The Popular Government took only 57 days to present the copper nationalization law to a parliament where it did not hold half of the seats, as Boric does, but only one-third. The outcome is well known; with the popular support it garnered, this project was unanimously approved by parliament six months later. A similar outcome occurred with all other aspects of the 40 measures program (CENDA 2023).

Since 18-O, the mass participation of the Chilean people in politics has passed through its deployed stage over the past six years. Throughout a terrifying pandemic, which they defeated with the extraordinary discipline displayed when they set their minds to it, with flexible political leadership by the democratic system as a whole, which included reforms like the Universal Guaranteed Pension (PGU) and especially the “10% withdrawals” from AFP funds that transferred from large financial groups to millions of affiliated workers, equivalent to half a year’s wages. Over these years, the people have participated massively in about thirty national elections, in all of which they have expressed their growing rejection of the current state of affairs.

The central political task today is to immediately rebuild a popular, national, anti-imperialist, democratic, and revolutionary political force that channels the immense energy of a working people that has burst into the political space, confronts the powerful, and enacts the necessary reforms. That is to say, this political force must be convinced of the minimal program of the working people and drive it with the resolve of President Salvador Allende.

In line with Chile’s political history, that political force cannot be anything other than one based on the broad coalition that was defeated voting “Approve” in the first constitutional plebiscite, was overwhelmingly victorious voting “Against” in the second held a few months later, and was defeated on 16-N — in all these cases with mandatory voting. It is the same coalition that led the Chilean Revolution through an unprecedented democratic route and then, expanded with the DC, defeated the dictatorship while leading the Popular Rebellion in the 1980s. 

However, for that, it is essential that this formidable political force, as El Mercurio has termed it, be persuaded to take the reins of the current massive eruption of the people into the political space and realize the necessary reforms to put an end to the abuses that began on September 11, 1973, with the determination of President Allende.

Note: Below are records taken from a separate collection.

-- ==== Sys2Proof/Tests/Slice0.lean ====
section
/-! SUPPORT. Tests of one step each, and a witness for every statement that has hypotheses. Every expected value
is from spec/: the test vectors of spec/95_test_vectors.md (their ids stand in the comments) and the tables of
spec/30_encoding.md. The image bytes are that file's `PAT(i) = ((i div 8192) * 8 + i mod 8) mod 256`. -/

namespace Sys2Proof.Tests

open Sys2Proof Sys2Proof.Machine

/-! ### Helpers -/

/-- 128KB of `PAT`, at the offsets the tests read (ENC-5). -/
def img128 : ByteSeq := ⟨131072, [(1, 0x01), (5, 0x05), (16383, 0x0F), (16384, 0x10), (32767, 0x1F),
  (32768, 0x20), (32769, 0x21), (49151, 0x2F), (49152, 0x30), (65535, 0x3F), (98304, 0x60), (106496, 0x68),
  (131071, 0x7F)]⟩

/-- 256KB of `PAT`, at the offsets the tests read. -/
def img256 : ByteSeq := ⟨262144, [(16383, 0x0F), (16384, 0x10), (81920, 0x50), (81921, 0x51), (245760, 0xF0)]⟩

/-- 32KB of `PAT`, at the offsets the tests read. -/
def img32 : ByteSeq := ⟨32768, [(16383, 0x0F), (16384, 0x10), (32767, 0x1F)]⟩

/-- 8KB of `PAT`, at the offsets the tests read. -/
def img8 : ByteSeq := ⟨8192, [(5, 0x05), (8191, 0x07)]⟩

/-- A family after INIT, LOADROM, SETRULE and RESET with an image, and the marks of DEC-1 to DEC-6 in `MAP`. -/
def cart (f : Family) (q : ByteSeq) : State :=
  { State.reset with
    family := f, rom := q, stage := q
    x2 := if f = .codemasters then 0x00 else 0x02
    map := [(0xBFFF, 0x11), (0xC000, 0x22), (0xFFFB, 0x33), (0xFFFC, 0x44)] }

def sNone : State := { State.reset with map := [(0xBFFF, 0x11), (0xC000, 0x22), (0xFFFB, 0x33), (0xFFFC, 0x44)] }
def sRom : State := cart .romOnly img32
def sSg : State := cart .sg1000 img8
def sSega : State := cart .sega img128
def sCm : State := cart .codemasters img256
def sKor : State := cart .korean img128

/-- The Sega state of SEGA-10: cartridge RAM bank 1 mapped, with the bytes written there. -/
def sSegaRam : State := { sSega with ctrl := 0x0C, cram := [(0, 0xAA), (16384, 0xBB), (32767, 0xCC)] }

def after : Result → Option State
  | .next t => some t
  | .fault _ => none
  | .refused _ => none

def refusal : Result → Option Refusal
  | .next _ => none
  | .fault _ => none
  | .refused e => some e

/-- The response word of a result (R91). -/
def answer (r : Result) : Option RespWord := (after r).bind fun t => t.response.map Response.word

/-- A field of the next state. -/
def field {α : Type} (f : State → α) (r : Result) : Option α := (after r).map f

This coalition, with its participation and leadership in almost all “30 years” governments, along with the current government, which by successively postponing necessary reforms led the democratic political system to its current catastrophe, will not be convinced to do things differently solely through good words or arguments, no matter how eloquent and accurate they may be. Only categorical political actions, like the recent defeat and the ongoing imperialist aggression, are capable of convincing them. 

In times of political crisis like these, extraordinary things happen. History accelerates. As in Chile after 18-O, in thirty days, what did not happen in thirty years can unfold. Just as in Chile in 1970, when, in three years, irreversible transformations occurred that in normal times would take centuries. 

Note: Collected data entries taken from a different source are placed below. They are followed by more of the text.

/-- The operand limits that the instruction's entry states (02 R67 step 1). -/
def wf : Instr → Bool
  | .add f => dstOk f.rd && f.rc == 0
  | .sub f => dstOk f.rd && f.rc == 0
  | .mul f => dstOk f.rd && f.rc == 0
  | .mulh f => dstOk f.rd && f.rc == 0
  | .mulhu f => dstOk f.rd && f.rc == 0
  | .div f => dstOk f.rd && f.rc == 0
  | .divu f => dstOk f.rd && f.rc == 0
  | .rem f => dstOk f.rd && f.rc == 0
  | .remu f => dstOk f.rd && f.rc == 0
  | .and f => dstOk f.rd && f.rc == 0
  | .or f => dstOk f.rd && f.rc == 0
  | .xor f => dstOk f.rd && f.rc == 0
  | .shl f => dstOk f.rd && f.rc == 0
  | .shr f => dstOk f.rd && f.rc == 0
  | .sar f => dstOk f.rd && f.rc == 0
  | .min f => dstOk f.rd && f.rc == 0
  | .max f => dstOk f.rd && f.rc == 0
  | .minu f => dstOk f.rd && f.rc == 0
  | .maxu f => dstOk f.rd && f.rc == 0
  | .ceq f => dstOk f.rd && f.rc == 0
  | .cne f => dstOk f.rd && f.rc == 0
  | .clt f => dstOk f.rd && f.rc == 0
  | .cle f => dstOk f.rd && f.rc == 0
  | .cltu f => dstOk f.rd && f.rc == 0
  | .cleu f => dstOk f.rd && f.rc == 0
  | .clz f => dstOk f.rd && f.rb == 0 && f.rc == 0
  | .popc f => dstOk f.rd && f.rb == 0 && f.rc == 0
  | .sel f => dstOk f.rd
  | .addi f => dstOk f.rd
  | .andi f => dstOk f.rd
  | .ori f => dstOk f.rd
  | .xori f => dstOk f.rd
  | .ceqi f => dstOk f.rd
  | .clti f => dstOk f.rd
  | .shli f => dstOk f.rd && f.imm < 64
  | .shri f => dstOk f.rd && f.imm < 64
  | .sari f => dstOk f.rd && f.imm < 64
  | .movi f => dstOk f.rd
  | .movhi f => dstOk f.rd && f.imm < 0x100000000
  | .lea f => dstOk f.rd
  | .ext f => dstOk f.rd && f.len != 0 && f.pos.toNat + f.len.toNat ≤ 64
  | .ins f => dstOk f.rd && f.len != 0 && f.pos.toNat + f.len.toNat ≤ 64
  | .br _ => true
  | .brZ _ => true
  | .jmp f => f.ra == 0
  | .call f => f.ra == 0
  | .jr f => f.n == 0 && f.imm == 0
  | .loop f => f.last != 0
  | .loopi f => f.last != 0
  | .lbrk => true
  | .lidx f => dstOk f.reg && f.n < 6 && f.imm == 0
  | .trap f => f.reg == 0 && f.n == 0
  | .eret => true
  | .halt => true
  | .spld f => dstOk f.reg && f.n < 512 && f.imm == 0
  | .spst f => f.n < 512 && f.imm == 0
  | .sysrd f => dstOk f.reg && f.n < 16 && f.imm == 0
  | .syswr f => f.n < 16 && f.imm == 0
  | .capq f => dstOk f.reg && f.n < 14 && f.imm == 0
  | .hld f => f.y == 0 && f.fld == 0
  | .hst f => f.x == 0 && f.fld == 0
  | .hset f => f.y == 0 && f.disp == 0 && f.fld < 12
  | .hget f => dstOk f.reg && f.x == 0 && f.disp == 0 && f.fld < 12
  | .hmov f => f.reg == 0 && f.fld == 0 && f.disp == 0
  | .pcfg f => portOk f.x && f.y == 0 && f.fld == 0
  | .pset f => portOk f.x && f.y == 0 && f.disp == 0 && f.fld < 16
  | .pget f => dstOk f.reg && portOk f.x && f.y == 0 && f.disp == 0 && f.fld < 16
  | .vadd f => wfArith2 f
  | .vsub f => wfArith2 f
  | .vmul f => wfArith2 f
  | .vmax f => wfArith2 f
  | .vmin f => wfArith2 f
  | .vfma f => wfArith3 f
  | .vfms f => wfArith3 f
  | .vabs f => wfArith1 f
  | .vneg f => wfArith1 f
  | .vrcp f => wfTrans f
  | .vrsq f => wfTrans f
  | .vexp2 f => wfTrans f
  | .vlog2 f => wfTrans f
  | .vtanh f => wfTrans f
  | .vand f => wfBit f
  | .vor f => wfBit f
  | .vxor f => wfBit f
  | .vshl f => wfShift f
  | .vshr f => wfShift f
  | .vsar f => wfShift f
  | .vceq f => wfCmp f false
  | .vclt f => wfCmp f true
  | .vcle f => wfCmp f true
  | .vsel f => portDst f.vd && selOk f.va && selOk f.vb && selOk f.vc && tyMove f.ty && f.tyd == 0 && f.rnd == 0 && f.ctl == 0
  | .vcvt f => wfVcvt f
  | .vqnt f => wfVqnt f
  | .vdq f => wfVdq f
  | .vsrnd f => wfVsrnd f
  | .vscal f => wfVscal f
  | .vredsum f => wfRed f
  | .vredmax f => wfRed f
  | .vredmin f => wfRed f
  | .vbcast f => wfLane f (portDst f.vd)
  | .vextr f => wfLane f (scalDst f.vd)
  | .vperm f => wfVperm f
  | .vmov f => wfVmov f
  | .vzero f => wfVzero f
  | .vacc f => wfVacc f
  | .vaccw f => wfVaccw f
  | .vadam f => wfVadam f
  | .vsgdm f => wfVsgdm f
  | .vbfpn f => wfVbfpn f
  | .mop f => wfMop f 2
  | .mmac f => wfMop f 2
  | .mbfp f => wfMop f 3
  | .mzero f => wfBank f 0
  | .mdrain f => wfMdrain f
  | .mload f => wfPark f
  | .msave f => wfPark f
  | .mlend f => wfBank f 1
  | .mrecl f => wfBank f 0
  | .mcfg f => wfMcfg f
  | .mrealn f => wfMrealn f
  | .knset f => wfKn f
  | .knget f => wfKn f && dstOk f.reg
  | .splld f => wfSplld f
  | .splst f => wfSplst f 1
  | .splev f => wfSplev f
  | .splbwd f => wfSplbwd f 63
  | .splgs f => wfSplbwd f 0
  | .splgx f => wfSplst f 7
  | .splgz => true
  | .gridref => true
  | .splcnt f => wfSplcnt f
  | .ld f => wfLd f false
  | .sld f => wfLd f true
  | .gld f => wfGld f
  | .gldr f => wfGldr f
  | .tmrd f => wfTmrd f
  | .wmrd f => f0Dst f && wfPlain f && f.fe == 0 && f.sz == 0
  | .pref f => f.f0 == 0 && wfPlain f && f.fe == 0 && f.sz == 0
  | .st f => f0Src f && wfPlain f && f.fe == 0
  | .sst f => f0Src f && wfPlain f && f.fe != 3
  | .gst f => wfGst f
  | .gstr f => wfGstr f
  | .sfe f => f0Src f && wfPlain f && (f.fe == 0 || f.fe == 2) && f.sz == 0
  | .wmc f => f0Sel f && wfPlain f && (f.fe == 0 || f.fe == 2) && f.sz == 0
  | .dpop f => 8 ≤ f.f0 && f.f0 < 12 && wfPlain f && f.fe != 3 && f.sz == 0
  | .cpy f => f.h == 0 && wfWm f.mode && amtOk f.imm
  | .cpy2 f => f.c == 0 && wfWm f.mode && amtOk f.imm
  | .cpyg f => f.h == 0 && f.mode == 0 && amtOk f.imm
  | .cpys f => f.h == 0 && wfWm f.mode && f.mode.extractLsb' 4 2 != 1 && amtOk f.imm
  | .cpyx f => f.h == 0 && f.mode == 0 && amtOk f.imm
  | .cpyr f => f.h == 0 && f.mode < 3 && amtOk f.imm
  | .cpyo f => f.h == 0 && wfWm f.mode && amtOk f.imm
  | .cpyq f => dstOk f.a && f.c == 0 && f.d == 0 && f.h == 0 && f.mode == 0 && f.imm == 0
  | .cpyk f => f.a == 0 && f.d == 0 && f.h == 0 && f.mode < 8
  | .cadd f => f.c == 0 && f.d == 0 && yaPlain f
  | .cflg f => f.c == 0 && f.d == 0 && yaPlain f
  | .cceil f => f.c == 0 && f.d == 0 && yaPlain f
  | .caddi f => f.b == 0 && f.c == 0 && f.d == 0 && yaPlain f && amtOk f.imm
  | .cwait f => dstOk f.c && f.d == 0 && f.h == 0 && f.seg == 0 && f.ctl == 0
  | .crd f => dstOk f.c && f.b == 0 && f.d == 0 && f.h == 0 && f.seg == 0 && f.wf == 0 && f.ctl < 2
  | .amadd f => wfAtomic f false
  | .amax f => wfAtomic f true
  | .amin f => wfAtomic f true
  | .aswp f => wfAtomic f false
  | .aand f => wfAtomic f false
  | .aor f => wfAtomic f false
  | .acas f => dstOk f.c && f.h == 0 && f.seg == 0 && f.wf == 0 && f.ctl < 2
  | .afadd f => wfAtomic f false && f.ctl == 1
  | .barr f => dstOk f.a && f.b == 0 && f.c == 0 && f.d == 0 && f.h == 0 && f.wf == 0 && f.ctl == 0 && f.imm == 0
  | .bwait f => f.b == 0 && f.c == 0 && f.d == 0 && f.h == 0 && f.wf == 0 && f.ctl == 0 && f.imm == 0
  | .barq f => dstOk f.a && f.b == 0 && f.c == 0 && f.d == 0 && f.h == 0 && f.wf == 0 && f.ctl == 0 && f.imm == 0
  | .tmopn f => f.b == 0 && f.ctl == 0 && wfTmCtr f
  | .tmcls f => f.b == 0 && f.ctl == 0 && wfTmCtr f
  | .tmflt f => f.b == 0 && f.ctl == 0 && wfTmCtr f
  | .tmset f => f.ctl < 4 && wfTmCtr f
  | .tmgov f => f.a == 0 && f.b == 0 && dstOk f.c && f.d == 0 && f.seg == 0 && f.wf == 0 && f.ctl == 0 && f.imm == 0
  | .spawn f => f.c == 0 && f.d == 0 && yaPlain f && f.imm == 0
  | .yield => true
  | .route f => yaPlain f && amtOk f.imm && (f.d.extractLsb' 0 5 != 0 || f.imm == 0)
  | .rtver f => dstOk f.c && f.d == 0 && yaPlain f
  | .wgl f => f.b == 0 && f.c == 0 && f.d == 0 && yaPlain f
  | .wglq f => f.a == 0 && dstOk f.c && f.d == 0 && yaPlain f && f.imm == 0
  | .wglk f => f.a == 0 && f.c == 0 && f.d == 0 && yaPlain f && f.imm == 0
  | .wsend f => wfPeer f
  | .wrecv f => wfPeer f
  | .wrrs f => f.mode != 3
  | .wcopy f => f.low == 0 || (f.src == 0 && f.dst == 0 && (f.low.extractLsb' 32 20 == 1 || f.low.extractLsb' 32 20 == 2))
  | .wwait _ => true
  | .wsig _ => true
  | .wloop cnt => cnt != 0
  | .wendl => true
  | .wagree _ off => off.extractLsb' 0 3 == 0
  | .wflags => true
  | .wend => true
  | .checkpoint => true
  | .orderedBundle => true
  | .breakpoint => true
  | .resultLands _ => true
  | .variableLatencyResult _ _ => true
  | .scratchpadWriteLands _ => true
  | .imageLanding _ _ => true
  | .multicastLanding _ => true
  | .matrixEngineExecute _ => true
  | .splineArrayExecute _ => true
  | .debugRestart _ => true
  | .grant _ _ => true
  | .reserve _ _ => true
  | .renew _ _ => true
  | .apply _ _ => true
  | .pinTokenGrant => true
  | .stampRaise _ => true
  | .applyAdd _ _ _ _ _ _ => true
  | .applyCflg _ _ _ => true
  | .applyCeil _ _ _ _ _ => true
  | .cwaitWake _ _ _ => true
  | .barrierArrival _ _ _ => true
  | .bwaitReturn _ => true
  | .copyLaunchAccept _ => true
  | .copyPiece _ _ => true
  | .deltaFlush _ _ => true
  | .flushRequest _ _ => true
  | .closePublication _ => true
  | .launch _ => true
  | .schedulerRound => true
  | .descriptorFetch _ => true
  | .dependencyMet _ _ _ => true
  | .quantumExpiry _ _ => true
  | .taskComplete _ => true
  | .faultReport _ => true
  | .migrateTrapReceipt _ => true
  | .spawnAppend _ _ _ _ => true
  | .schedulerTakeover => true
  | .dieFault _ => true
  | .coreWithdrawn _ => true
  | .routeChoice _ => true
  | .routeDelivery _ => true
  | .routedAdd _ => true
  | .swarmSample _ => true
  | .replicaCopyDone _ => true
  | .replicaCopyStop _ => true
  | .redirection _ => true
  | .replicaLoss _ _ _ => true
  | .replica0Loss _ _ => true
  | .gradientMerge _ => true
  | .waggleLaunch _ => true
  | .signatureAgreement _ => true
  | .chunkArrival _ => true
  | .switchSlotLoss _ _ _ => true
  | .waggleAbort _ _ _ => true
  | .glodricMessage _ => true
  | .glodricPortWithdrawn _ => true
  | .destinationTimeout _ => true
  | .linkWithdrawn _ => true
  | .bisnpinv _ => true
  | .bisnpdata _ => true
  | .bisnpcur _ => true
  | .snoopPinTimeout _ => true
  | .memrdCompletion _ _ => true
  | .memwrCompletion _ _ => true
  | .meminvCompletion _ => true
  | .cxlPortDown _ => true
  | .cxlPortReturnToService _ => true
  | .linePoisoned _ => true
  | .combSramError _ => true
  | .inboundWrite _ _ _ => true
  | .bar2Read _ _ _ => true
  | .hostCounterAdd _ _ => true
  | .invalidation _ => true
  | .invalidationDone _ => true
  | .pageLock _ => true
  | .pageUnlock _ => true
  | .lockDone _ => true
  | .counterWatch _ _ => true
  | .registerWrite _ _ => true
  | .warmReset => true
  | .coldReset => true
  | .abavasTakeover => true
  | .throttling => true
  | .throttlingEnd => true
  | .getVersion => true
  | .getCapabilities => true
  | .negotiateAlgorithms _ => true
  | .getDigests => true
  | .getCertificate _ _ _ => true
  | .challenge _ _ => true
  | .getMeasurements _ => true
  | .dbgctlWrite _ _ => true
  | .domainTableWrite _ => true
  | .abavasMailboxMessage _ => true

Along with all the above, of course, the revolutionary workers’ parties will always join, alongside other political forces, in strong support for all noble and progressive causes of every moment, both national and global. The principal among these will be to ensure that the transition to modernity we are witnessing globally can unfold in peace, avoiding the horrors that concluded in enlightened Europe, the first continent to complete it.

The dedication to professional revolutionary activity constitutes the highest form of political activity, and this, in turn, is the most noble and essential of human activities since the result of its action can determine the course of collective action and thus the fate of millions.